- **WHAT YOU ARE ASKED TO DO**:
Check each line of the data below for the word "okForm", then extract the ones that have it.

- **PROVIDED DATA**:

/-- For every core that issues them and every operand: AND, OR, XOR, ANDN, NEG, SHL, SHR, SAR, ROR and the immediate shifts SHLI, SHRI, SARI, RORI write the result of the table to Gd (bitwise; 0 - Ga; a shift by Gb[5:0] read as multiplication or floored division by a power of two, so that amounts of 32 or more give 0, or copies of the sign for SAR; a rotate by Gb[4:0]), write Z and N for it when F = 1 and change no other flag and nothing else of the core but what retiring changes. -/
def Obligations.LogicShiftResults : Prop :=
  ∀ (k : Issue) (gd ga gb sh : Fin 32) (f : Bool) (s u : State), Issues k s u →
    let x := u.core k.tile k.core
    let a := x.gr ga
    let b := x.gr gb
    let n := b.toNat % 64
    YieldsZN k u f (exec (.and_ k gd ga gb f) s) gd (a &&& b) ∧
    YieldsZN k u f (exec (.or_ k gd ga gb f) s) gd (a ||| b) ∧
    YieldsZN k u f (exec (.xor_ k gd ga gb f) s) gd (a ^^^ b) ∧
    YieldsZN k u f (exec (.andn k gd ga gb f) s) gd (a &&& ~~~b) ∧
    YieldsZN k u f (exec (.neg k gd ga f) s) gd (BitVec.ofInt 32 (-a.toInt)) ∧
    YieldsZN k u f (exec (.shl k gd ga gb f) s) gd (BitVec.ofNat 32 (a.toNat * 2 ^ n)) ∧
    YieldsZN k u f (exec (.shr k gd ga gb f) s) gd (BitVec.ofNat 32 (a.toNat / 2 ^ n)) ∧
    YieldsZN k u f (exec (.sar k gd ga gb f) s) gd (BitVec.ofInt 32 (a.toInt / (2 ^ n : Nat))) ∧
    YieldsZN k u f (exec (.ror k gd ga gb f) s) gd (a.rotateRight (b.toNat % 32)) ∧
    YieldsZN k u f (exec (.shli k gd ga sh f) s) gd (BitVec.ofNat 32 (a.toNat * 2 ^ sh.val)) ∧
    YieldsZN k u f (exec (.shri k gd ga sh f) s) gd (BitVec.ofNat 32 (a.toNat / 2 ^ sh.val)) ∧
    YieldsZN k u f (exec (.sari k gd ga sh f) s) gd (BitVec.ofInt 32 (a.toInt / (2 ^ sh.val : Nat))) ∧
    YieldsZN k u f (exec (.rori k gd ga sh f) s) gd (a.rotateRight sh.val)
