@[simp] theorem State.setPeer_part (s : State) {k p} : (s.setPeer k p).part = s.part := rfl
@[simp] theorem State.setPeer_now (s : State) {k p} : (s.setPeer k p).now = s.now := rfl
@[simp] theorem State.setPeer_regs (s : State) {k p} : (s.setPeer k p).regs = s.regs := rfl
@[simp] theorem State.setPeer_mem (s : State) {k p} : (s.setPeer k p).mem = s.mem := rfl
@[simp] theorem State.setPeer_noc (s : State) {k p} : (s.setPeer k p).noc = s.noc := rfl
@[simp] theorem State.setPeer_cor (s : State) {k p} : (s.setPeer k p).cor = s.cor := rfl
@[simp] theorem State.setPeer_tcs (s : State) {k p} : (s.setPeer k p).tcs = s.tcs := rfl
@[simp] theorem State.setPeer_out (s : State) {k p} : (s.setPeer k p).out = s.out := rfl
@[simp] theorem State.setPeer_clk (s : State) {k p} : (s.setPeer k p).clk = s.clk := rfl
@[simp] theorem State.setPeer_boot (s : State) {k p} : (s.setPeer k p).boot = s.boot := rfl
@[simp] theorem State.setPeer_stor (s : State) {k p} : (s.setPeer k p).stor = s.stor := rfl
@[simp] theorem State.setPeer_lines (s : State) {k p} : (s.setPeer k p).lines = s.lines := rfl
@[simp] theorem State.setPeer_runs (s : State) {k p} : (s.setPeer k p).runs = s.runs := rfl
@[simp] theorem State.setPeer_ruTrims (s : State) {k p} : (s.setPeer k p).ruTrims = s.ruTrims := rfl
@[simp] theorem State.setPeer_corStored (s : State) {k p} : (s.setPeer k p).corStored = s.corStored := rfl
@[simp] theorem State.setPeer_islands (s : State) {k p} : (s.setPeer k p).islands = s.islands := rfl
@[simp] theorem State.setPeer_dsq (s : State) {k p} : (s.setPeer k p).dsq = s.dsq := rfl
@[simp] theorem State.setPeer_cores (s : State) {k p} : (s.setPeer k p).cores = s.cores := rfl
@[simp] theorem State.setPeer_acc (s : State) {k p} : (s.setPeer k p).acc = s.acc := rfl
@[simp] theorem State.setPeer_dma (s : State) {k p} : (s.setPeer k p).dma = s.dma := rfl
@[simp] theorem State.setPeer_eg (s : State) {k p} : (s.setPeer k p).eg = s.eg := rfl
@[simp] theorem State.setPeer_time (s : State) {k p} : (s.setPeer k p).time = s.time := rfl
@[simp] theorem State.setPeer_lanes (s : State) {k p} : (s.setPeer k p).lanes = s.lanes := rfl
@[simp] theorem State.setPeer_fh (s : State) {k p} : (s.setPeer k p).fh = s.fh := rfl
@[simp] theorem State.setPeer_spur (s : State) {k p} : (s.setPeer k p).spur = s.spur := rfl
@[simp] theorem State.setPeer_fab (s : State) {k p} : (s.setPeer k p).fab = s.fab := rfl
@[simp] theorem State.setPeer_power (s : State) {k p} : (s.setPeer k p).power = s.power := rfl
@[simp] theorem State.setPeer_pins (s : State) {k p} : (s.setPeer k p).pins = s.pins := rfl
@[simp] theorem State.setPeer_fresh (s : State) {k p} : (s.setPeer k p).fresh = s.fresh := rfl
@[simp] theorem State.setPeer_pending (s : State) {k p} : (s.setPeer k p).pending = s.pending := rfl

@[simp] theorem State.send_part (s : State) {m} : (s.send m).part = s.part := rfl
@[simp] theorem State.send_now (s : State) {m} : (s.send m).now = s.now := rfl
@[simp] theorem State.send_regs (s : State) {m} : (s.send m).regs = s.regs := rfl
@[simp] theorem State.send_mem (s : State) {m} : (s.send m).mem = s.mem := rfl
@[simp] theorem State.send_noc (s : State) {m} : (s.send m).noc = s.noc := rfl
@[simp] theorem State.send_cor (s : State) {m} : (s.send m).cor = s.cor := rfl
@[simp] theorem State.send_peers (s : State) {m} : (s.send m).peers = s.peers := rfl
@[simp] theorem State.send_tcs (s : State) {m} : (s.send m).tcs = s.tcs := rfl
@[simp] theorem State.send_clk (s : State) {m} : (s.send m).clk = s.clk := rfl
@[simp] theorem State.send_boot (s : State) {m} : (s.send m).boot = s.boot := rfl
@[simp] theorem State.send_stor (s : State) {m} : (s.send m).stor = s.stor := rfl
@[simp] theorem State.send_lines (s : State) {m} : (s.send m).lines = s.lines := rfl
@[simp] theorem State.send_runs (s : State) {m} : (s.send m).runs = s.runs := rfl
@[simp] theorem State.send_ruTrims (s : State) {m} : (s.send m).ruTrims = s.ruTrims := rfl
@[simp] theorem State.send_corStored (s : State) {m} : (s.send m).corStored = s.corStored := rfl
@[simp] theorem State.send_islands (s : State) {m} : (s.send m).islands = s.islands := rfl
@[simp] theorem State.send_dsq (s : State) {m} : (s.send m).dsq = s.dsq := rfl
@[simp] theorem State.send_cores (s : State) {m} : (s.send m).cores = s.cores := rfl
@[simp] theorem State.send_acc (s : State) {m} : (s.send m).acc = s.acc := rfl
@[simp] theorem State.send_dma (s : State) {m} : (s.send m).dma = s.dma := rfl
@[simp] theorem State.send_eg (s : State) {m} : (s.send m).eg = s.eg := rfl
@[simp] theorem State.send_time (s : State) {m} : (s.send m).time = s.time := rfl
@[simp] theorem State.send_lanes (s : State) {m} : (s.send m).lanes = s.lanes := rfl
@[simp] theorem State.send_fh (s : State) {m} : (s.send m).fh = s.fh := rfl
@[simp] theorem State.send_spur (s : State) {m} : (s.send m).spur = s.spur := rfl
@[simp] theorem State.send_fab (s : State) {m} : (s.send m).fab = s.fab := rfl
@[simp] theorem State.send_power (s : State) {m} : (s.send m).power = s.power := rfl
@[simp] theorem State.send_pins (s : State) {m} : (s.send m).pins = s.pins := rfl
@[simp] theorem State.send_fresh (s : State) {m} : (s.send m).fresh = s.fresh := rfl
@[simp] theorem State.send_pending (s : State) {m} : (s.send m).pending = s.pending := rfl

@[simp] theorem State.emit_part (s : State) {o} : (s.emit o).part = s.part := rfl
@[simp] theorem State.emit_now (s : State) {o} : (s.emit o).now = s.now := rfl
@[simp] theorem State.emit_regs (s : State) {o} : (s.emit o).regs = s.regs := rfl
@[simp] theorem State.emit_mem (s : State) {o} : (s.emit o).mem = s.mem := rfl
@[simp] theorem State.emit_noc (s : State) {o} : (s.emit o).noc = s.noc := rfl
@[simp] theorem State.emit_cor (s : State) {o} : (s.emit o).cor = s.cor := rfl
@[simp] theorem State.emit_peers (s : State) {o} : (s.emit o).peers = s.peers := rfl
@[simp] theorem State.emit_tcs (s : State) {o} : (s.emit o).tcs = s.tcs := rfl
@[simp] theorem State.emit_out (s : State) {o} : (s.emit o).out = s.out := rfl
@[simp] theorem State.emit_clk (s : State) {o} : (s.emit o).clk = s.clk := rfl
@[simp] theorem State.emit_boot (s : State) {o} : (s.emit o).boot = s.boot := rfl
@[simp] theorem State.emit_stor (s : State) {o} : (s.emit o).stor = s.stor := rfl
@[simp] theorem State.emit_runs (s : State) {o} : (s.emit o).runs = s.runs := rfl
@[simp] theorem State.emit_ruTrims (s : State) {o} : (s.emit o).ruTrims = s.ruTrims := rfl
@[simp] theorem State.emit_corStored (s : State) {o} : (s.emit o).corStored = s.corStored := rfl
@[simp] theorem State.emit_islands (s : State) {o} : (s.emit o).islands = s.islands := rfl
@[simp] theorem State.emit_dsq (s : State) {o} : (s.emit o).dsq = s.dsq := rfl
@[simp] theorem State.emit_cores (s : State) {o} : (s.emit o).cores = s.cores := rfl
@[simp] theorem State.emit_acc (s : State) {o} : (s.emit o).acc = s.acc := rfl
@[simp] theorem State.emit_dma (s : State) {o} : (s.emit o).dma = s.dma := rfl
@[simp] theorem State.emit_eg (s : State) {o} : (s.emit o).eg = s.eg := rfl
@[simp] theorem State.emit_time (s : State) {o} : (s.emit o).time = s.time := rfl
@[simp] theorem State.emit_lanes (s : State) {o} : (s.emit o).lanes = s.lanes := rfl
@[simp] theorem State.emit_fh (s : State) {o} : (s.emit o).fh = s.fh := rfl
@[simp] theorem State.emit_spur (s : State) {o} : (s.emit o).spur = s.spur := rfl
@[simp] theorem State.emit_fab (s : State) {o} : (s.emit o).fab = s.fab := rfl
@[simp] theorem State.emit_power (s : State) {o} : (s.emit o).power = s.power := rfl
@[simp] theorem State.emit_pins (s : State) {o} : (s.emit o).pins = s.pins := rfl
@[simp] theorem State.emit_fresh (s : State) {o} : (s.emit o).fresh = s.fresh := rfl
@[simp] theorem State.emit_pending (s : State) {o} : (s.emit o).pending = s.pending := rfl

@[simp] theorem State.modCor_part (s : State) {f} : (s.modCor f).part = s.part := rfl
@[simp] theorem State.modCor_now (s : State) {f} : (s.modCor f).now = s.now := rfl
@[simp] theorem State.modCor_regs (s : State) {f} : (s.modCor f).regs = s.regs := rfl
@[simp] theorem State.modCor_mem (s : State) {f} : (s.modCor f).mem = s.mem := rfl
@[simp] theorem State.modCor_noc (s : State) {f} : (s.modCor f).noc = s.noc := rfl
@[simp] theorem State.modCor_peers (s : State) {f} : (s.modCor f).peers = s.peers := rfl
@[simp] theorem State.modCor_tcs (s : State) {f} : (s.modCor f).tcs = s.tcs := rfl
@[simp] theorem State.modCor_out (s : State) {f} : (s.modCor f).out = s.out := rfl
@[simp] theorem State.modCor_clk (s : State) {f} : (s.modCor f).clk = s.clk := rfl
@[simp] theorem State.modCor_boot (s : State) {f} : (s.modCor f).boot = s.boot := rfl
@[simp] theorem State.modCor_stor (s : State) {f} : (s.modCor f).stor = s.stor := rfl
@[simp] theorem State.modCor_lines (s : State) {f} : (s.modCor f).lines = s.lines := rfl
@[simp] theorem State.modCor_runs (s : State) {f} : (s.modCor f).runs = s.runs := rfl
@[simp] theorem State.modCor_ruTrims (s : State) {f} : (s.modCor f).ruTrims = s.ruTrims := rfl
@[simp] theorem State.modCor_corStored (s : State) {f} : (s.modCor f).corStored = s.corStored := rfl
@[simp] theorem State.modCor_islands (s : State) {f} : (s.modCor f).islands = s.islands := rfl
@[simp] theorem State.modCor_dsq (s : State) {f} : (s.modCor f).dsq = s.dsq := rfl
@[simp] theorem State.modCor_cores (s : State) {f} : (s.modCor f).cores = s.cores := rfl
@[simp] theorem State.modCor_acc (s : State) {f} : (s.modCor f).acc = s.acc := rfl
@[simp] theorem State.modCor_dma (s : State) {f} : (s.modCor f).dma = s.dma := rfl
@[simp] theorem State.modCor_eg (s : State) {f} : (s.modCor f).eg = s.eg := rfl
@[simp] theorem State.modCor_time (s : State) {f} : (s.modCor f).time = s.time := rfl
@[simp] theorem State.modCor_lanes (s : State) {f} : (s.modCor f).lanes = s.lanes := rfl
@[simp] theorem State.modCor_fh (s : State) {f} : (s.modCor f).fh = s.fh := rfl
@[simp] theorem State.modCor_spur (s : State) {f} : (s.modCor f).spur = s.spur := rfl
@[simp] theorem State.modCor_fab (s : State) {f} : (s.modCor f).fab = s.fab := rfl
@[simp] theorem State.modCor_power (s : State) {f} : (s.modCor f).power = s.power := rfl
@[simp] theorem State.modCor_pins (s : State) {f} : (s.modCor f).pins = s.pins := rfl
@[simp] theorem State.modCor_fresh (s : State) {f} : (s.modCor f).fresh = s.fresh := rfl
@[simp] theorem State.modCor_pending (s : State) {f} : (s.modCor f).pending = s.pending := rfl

...

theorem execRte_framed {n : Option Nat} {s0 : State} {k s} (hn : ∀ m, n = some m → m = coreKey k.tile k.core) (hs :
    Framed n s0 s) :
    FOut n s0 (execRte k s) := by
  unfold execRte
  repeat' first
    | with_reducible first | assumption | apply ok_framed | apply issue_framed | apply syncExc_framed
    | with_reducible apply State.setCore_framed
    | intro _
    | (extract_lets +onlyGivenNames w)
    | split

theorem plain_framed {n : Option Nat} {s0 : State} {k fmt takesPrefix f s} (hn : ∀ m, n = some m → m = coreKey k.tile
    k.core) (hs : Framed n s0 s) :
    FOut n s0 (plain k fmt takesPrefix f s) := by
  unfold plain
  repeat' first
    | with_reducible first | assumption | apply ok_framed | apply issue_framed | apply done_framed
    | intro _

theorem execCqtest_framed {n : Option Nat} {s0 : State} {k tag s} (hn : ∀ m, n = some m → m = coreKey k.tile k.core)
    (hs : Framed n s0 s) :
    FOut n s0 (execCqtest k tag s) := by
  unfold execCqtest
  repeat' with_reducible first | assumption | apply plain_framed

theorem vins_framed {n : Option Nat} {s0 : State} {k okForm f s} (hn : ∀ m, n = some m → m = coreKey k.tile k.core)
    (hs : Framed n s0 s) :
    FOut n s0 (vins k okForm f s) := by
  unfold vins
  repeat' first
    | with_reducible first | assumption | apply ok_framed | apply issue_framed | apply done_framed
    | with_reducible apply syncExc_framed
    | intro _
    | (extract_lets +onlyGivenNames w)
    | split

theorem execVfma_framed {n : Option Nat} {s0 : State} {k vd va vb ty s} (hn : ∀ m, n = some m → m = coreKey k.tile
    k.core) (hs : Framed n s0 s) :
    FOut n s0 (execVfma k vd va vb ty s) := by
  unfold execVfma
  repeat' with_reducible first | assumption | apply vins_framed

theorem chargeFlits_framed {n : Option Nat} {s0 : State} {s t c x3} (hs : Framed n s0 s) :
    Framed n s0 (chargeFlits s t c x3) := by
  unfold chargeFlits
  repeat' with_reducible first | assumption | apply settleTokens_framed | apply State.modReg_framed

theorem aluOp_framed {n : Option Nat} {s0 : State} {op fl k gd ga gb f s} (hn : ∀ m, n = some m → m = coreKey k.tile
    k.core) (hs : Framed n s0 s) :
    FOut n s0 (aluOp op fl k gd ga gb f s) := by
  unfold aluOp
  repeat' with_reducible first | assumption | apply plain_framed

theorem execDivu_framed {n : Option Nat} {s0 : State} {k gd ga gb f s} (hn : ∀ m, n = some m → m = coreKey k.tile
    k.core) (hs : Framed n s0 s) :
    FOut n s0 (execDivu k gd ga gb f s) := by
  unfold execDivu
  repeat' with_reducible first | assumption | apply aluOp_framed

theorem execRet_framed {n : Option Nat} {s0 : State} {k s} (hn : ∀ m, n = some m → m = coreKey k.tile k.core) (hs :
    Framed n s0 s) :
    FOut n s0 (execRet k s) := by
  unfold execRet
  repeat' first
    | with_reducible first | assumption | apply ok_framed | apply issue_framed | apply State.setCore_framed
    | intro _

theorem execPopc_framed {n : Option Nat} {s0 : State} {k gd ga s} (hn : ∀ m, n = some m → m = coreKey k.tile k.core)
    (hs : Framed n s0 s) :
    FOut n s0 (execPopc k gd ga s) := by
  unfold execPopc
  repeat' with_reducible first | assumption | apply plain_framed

--

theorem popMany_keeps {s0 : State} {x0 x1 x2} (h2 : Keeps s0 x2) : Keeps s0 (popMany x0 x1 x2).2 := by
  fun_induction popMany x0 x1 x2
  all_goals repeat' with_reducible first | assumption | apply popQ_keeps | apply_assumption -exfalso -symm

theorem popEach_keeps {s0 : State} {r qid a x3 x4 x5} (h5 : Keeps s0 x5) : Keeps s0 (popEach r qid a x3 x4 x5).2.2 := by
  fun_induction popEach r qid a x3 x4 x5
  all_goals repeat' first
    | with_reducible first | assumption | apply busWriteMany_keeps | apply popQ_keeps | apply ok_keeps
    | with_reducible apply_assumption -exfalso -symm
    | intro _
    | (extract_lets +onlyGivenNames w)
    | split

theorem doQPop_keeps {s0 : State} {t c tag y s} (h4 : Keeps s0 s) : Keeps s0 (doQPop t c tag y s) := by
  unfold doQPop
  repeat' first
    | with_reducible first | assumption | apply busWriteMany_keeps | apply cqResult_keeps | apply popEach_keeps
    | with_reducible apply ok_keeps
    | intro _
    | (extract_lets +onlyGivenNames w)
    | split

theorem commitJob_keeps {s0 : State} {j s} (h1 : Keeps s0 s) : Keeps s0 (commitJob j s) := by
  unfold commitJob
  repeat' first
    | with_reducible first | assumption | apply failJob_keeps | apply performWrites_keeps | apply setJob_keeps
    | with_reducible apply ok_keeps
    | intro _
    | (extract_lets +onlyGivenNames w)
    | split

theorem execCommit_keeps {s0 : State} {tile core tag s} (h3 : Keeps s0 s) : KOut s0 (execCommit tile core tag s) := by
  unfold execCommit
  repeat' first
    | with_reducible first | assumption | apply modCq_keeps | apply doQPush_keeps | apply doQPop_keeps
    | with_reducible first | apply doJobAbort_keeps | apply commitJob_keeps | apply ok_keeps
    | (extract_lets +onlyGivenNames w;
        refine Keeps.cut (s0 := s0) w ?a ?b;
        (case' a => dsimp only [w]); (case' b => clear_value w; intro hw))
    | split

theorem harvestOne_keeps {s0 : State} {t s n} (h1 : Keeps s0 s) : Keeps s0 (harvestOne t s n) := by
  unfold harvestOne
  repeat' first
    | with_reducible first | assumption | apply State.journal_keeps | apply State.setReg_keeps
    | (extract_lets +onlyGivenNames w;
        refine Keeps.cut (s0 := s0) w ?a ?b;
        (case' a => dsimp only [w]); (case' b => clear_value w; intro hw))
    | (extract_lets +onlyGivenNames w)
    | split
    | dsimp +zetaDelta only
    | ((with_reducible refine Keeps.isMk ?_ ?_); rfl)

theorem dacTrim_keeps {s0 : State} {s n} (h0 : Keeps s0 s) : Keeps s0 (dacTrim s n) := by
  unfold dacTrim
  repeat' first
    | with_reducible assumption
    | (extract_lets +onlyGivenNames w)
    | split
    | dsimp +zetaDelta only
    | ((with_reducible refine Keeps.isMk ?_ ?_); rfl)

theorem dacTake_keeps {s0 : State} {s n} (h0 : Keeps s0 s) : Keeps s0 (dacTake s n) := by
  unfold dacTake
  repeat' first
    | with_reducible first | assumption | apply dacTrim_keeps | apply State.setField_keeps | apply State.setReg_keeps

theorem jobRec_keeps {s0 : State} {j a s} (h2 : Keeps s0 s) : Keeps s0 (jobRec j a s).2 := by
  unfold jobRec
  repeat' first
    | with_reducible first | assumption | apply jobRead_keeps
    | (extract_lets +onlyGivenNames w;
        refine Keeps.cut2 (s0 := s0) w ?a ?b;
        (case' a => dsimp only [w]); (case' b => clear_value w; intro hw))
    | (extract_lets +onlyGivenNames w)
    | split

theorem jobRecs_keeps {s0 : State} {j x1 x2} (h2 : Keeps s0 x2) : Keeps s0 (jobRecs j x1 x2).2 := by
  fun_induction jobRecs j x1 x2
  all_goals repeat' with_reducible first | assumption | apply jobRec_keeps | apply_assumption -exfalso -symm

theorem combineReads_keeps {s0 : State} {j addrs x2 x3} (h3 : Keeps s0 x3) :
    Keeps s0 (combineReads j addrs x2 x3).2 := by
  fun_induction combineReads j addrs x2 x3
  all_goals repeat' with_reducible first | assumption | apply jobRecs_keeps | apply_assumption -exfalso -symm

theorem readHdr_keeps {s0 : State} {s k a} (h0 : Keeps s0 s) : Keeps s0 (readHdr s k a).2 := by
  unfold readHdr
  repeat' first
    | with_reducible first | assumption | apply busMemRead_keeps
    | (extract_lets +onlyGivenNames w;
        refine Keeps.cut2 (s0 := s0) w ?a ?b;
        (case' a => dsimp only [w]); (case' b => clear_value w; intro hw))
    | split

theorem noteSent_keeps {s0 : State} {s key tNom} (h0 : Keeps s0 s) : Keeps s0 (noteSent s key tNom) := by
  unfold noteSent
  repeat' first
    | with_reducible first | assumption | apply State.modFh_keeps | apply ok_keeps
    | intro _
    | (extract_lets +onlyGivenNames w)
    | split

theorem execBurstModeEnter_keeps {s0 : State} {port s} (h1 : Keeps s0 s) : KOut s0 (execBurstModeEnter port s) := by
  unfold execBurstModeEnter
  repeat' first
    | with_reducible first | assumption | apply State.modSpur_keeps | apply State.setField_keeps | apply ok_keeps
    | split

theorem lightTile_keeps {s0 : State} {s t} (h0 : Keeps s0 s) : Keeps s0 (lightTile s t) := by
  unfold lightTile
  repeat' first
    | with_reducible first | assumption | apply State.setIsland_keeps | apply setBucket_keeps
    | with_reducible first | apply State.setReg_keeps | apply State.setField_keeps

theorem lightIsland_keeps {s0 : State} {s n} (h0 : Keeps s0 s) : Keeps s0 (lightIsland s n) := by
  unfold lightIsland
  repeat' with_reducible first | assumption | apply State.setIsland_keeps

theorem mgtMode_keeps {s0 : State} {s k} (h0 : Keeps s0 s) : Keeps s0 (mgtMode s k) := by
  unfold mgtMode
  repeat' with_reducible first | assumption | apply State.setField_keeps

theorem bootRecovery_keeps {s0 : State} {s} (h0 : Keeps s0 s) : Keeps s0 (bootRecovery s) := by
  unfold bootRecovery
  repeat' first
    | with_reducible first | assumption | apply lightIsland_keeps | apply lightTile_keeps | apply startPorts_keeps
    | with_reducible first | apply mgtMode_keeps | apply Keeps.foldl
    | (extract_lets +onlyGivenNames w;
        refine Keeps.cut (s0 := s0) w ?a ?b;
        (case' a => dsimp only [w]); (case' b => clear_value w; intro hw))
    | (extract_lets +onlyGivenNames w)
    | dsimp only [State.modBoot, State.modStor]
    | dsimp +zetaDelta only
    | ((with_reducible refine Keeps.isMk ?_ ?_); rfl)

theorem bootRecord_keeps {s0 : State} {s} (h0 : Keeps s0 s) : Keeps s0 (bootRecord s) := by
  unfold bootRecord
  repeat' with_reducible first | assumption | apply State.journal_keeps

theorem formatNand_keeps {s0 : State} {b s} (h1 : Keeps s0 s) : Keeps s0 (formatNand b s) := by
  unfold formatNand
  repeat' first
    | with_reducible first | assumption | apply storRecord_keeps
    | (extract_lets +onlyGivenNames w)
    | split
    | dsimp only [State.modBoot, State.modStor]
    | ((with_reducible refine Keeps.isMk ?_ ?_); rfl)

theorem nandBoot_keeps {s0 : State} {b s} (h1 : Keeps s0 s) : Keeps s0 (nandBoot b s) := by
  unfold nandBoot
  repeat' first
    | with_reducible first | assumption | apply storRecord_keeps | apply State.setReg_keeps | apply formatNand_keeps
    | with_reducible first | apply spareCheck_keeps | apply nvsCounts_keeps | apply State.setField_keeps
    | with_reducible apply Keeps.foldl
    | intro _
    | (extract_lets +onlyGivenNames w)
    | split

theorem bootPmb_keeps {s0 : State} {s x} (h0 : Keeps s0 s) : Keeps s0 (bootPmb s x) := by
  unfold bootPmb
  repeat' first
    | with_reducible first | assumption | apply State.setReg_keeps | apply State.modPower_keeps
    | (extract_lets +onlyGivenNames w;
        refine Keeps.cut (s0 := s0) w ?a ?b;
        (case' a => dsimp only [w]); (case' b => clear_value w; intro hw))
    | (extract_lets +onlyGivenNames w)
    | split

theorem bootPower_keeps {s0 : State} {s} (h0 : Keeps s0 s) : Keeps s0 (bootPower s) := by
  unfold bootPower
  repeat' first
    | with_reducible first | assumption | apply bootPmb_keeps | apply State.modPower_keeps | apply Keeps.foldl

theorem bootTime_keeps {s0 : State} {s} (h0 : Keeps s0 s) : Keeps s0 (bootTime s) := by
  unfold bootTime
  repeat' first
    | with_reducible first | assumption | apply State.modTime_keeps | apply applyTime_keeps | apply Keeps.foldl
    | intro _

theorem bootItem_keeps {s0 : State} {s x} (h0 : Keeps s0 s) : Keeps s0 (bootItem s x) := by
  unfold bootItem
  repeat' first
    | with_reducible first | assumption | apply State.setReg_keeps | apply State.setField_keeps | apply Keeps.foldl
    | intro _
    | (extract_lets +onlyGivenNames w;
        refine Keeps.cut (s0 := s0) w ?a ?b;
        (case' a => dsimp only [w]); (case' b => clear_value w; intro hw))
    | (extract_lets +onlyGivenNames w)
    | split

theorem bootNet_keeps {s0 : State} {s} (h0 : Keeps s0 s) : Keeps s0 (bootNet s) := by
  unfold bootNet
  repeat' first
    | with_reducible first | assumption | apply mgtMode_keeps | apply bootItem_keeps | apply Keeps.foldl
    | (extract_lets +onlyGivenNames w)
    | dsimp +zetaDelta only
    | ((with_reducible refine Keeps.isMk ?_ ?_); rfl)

- **ANSWER TO THIS EXERCISE**:
theorem vins_framed {n : Option Nat} {s0 : State} {k okForm f s} (hn : ∀ m, n = some m → m = coreKey k.tile k.core)
    FOut n s0 (vins k okForm f s) := by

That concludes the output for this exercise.